Tokyo: Crowds gathered at Ueno Zoo on Sunday to bid farewell to Xiao Xiao and Lei Lei, the only remaining giant pandas in Japan, ahead of their scheduled return to China on Tuesday. The four-year-old male and female twins drew thousands of visitors who had secured tickets through a lottery system, as Sunday marked the final day the public could see them. Once the pair leaves, Japan will be without giant pandas for the first time in about 50 years.

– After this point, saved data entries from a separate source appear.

-- ==== Sys2Proof/Machine/InputEngine.lean ====
section
/-!
DEFINITION. The input block of chapter 05 and the trigger generators of R120 over a channel: triggers, pins, BuarnLink and CoaXPress
reception, line closing, the loss queue, links, the aux port.
-/

namespace Sys2Proof.Machine

/-- Samples per pixel and bits per sample of a format (R158). -/
def fmtPlanes (f : Nat) : Nat := if 0x11 ≤ f then 3 else 1
def fmtBits (f : Nat) : Nat :=
  match f with
  | 0x01 => 8 | 0x02 => 10 | 0x03 => 12 | 0x04 => 14 | 0x05 => 16 | 0x11 => 8 | 0x12 => 10 | 0x13 => 12
  | _ => 8

/-- The INVALID bit of a pixel word (R220), used on raw codes too. -/
def pxInvalidBit : Nat := 65536

namespace HeadIn

/-- Outstanding triggers: those whose line has not closed (R183). -/
def outstanding (x : HeadIn) : Nat := (x.lines.filter fun l => l.trig && !l.closed).length

/-- Change the first line for which `p` holds. -/
def modFirst (p : HeadLine → Bool) (f : HeadLine → HeadLine) : List HeadLine → List HeadLine
  | [] => []
  | l :: r => if p l then f l :: r else l :: modFirst p f r

/-- The line with trigger number `n` that still takes data. -/
def byTag (x : HeadIn) (n : Nat) : Option HeadLine := x.lines.find? fun l => l.trig && !l.closed && l.desc.num == n

/-- Lines in the merge FIFO: begun, not lost, not yet passed (R192). -/
def inFifo (x : HeadIn) : Nat := (x.lines.filter fun l => l.started && !l.desc.lost).length

end HeadIn

namespace Chan

/-- The input view of a line: the values of its own generation at stage 0. -/
def lineView (c : Chan) (d : Desc) : Store := c.viewIn 0 d.gen

/-! ## Counting lines (R191) -/

/-- A line of generation `gen` is entered in the last 1,024 of its head: 1 short or long, 2 lost, 0 neither; the alarms follow, by that
generation's counts (R44, R191). `bits`: the flags of a short or long line. -/
def mark (c : Chan) (h gen m bits : Nat) : Chan :=
  let x := c.head h
  let marks := (m :: x.marks).take 1024
  let lens := (marks.filter (· == 1)).length
  let losts := (marks.filter (· == 2)).length
  let v := c.viewIn 0 gen
  let ln := v.num (ik K.LEN_ALARM_N h)
  let on := v.num (ik K.LOST_ALARM_N h)
  let lenNow : Bool := ln != 0 && decide (ln < lens)
  let lostNow : Bool := on != 0 && decide (on < losts)
  let raise (go : Bool) (b : Nat) (n : Node) : Node :=
    if go && !n.bitOf K.INPUT_FLAGS b then (n.setFlag K.INPUT_FLAGS b).alarm (2 + b) else n
  let n := raise (lenNow && !x.lenOver && bits % 2 == 1) 4 c.n
  let n := raise (lenNow && !x.lenOver && bits / 2 == 1) 5 n
  let n := raise (lostNow && !x.lostOver) 6 n
  Chan.putHead { c with n := n } h { x with marks := marks, lenOver := lenNow, lostOver := lostNow }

According to Philippines News Agency, giant pandas first came to Japan in 1972. To commemorate the year's normalization of diplomatic relations between Japan and China, Kang Kang and Lan Lan, a male-female pair, were gifted to Ueno Zoo, sparking an unprecedented panda craze at the zoo. After that, pandas were also raised in the town of Shirahama in Wakayama Prefecture and in the city of Kobe in Hyogo Prefecture, both in western Japan, but the only ones currently living in Japan are the twins born at Ueno Zoo in 2021.
To manage demand, the zoo adopted a lottery system in which prospective visitors were asked to apply for tickets in advance for viewing from January 14. There was a flood of applications for Sunday's 4,400 viewing slots, with the competition rate reaching 24.6 times. The twins were born to parents loaned for breeding research purposes, so ownership remains with China.
"They were big!" Yuzuki Tsuzuki, a six-year-old from the city of Fuchu in western Tokyo and who came to see the twin pandas with her mother and grandmother, said excitedly. "Stay well even after you go to China. Make sure you eat plenty of food," she said, waving at the twins.
Rikako Samizo, 31, visited the zoo with her two-year-old daughter, Reira. "I'm glad my daughter enjoyed (seeing the twins)," she said. Reira smiled at her mother and said "they were cute." "They were a source of comfort. I'll miss them." Kanako Ito, whose love for pandas led her to study Chinese at university, said. "I want to visit China someday," the 20-year-old student from Hamamatsu, Shizuoka Prefecture, central Japan, said.
Sachiko Makita, a 43-year-old office worker from Isehara, Kanagawa Prefecture, south of Tokyo, who had visited the zoo almost every month, murmured sadly: "Just stay well. Please come back again."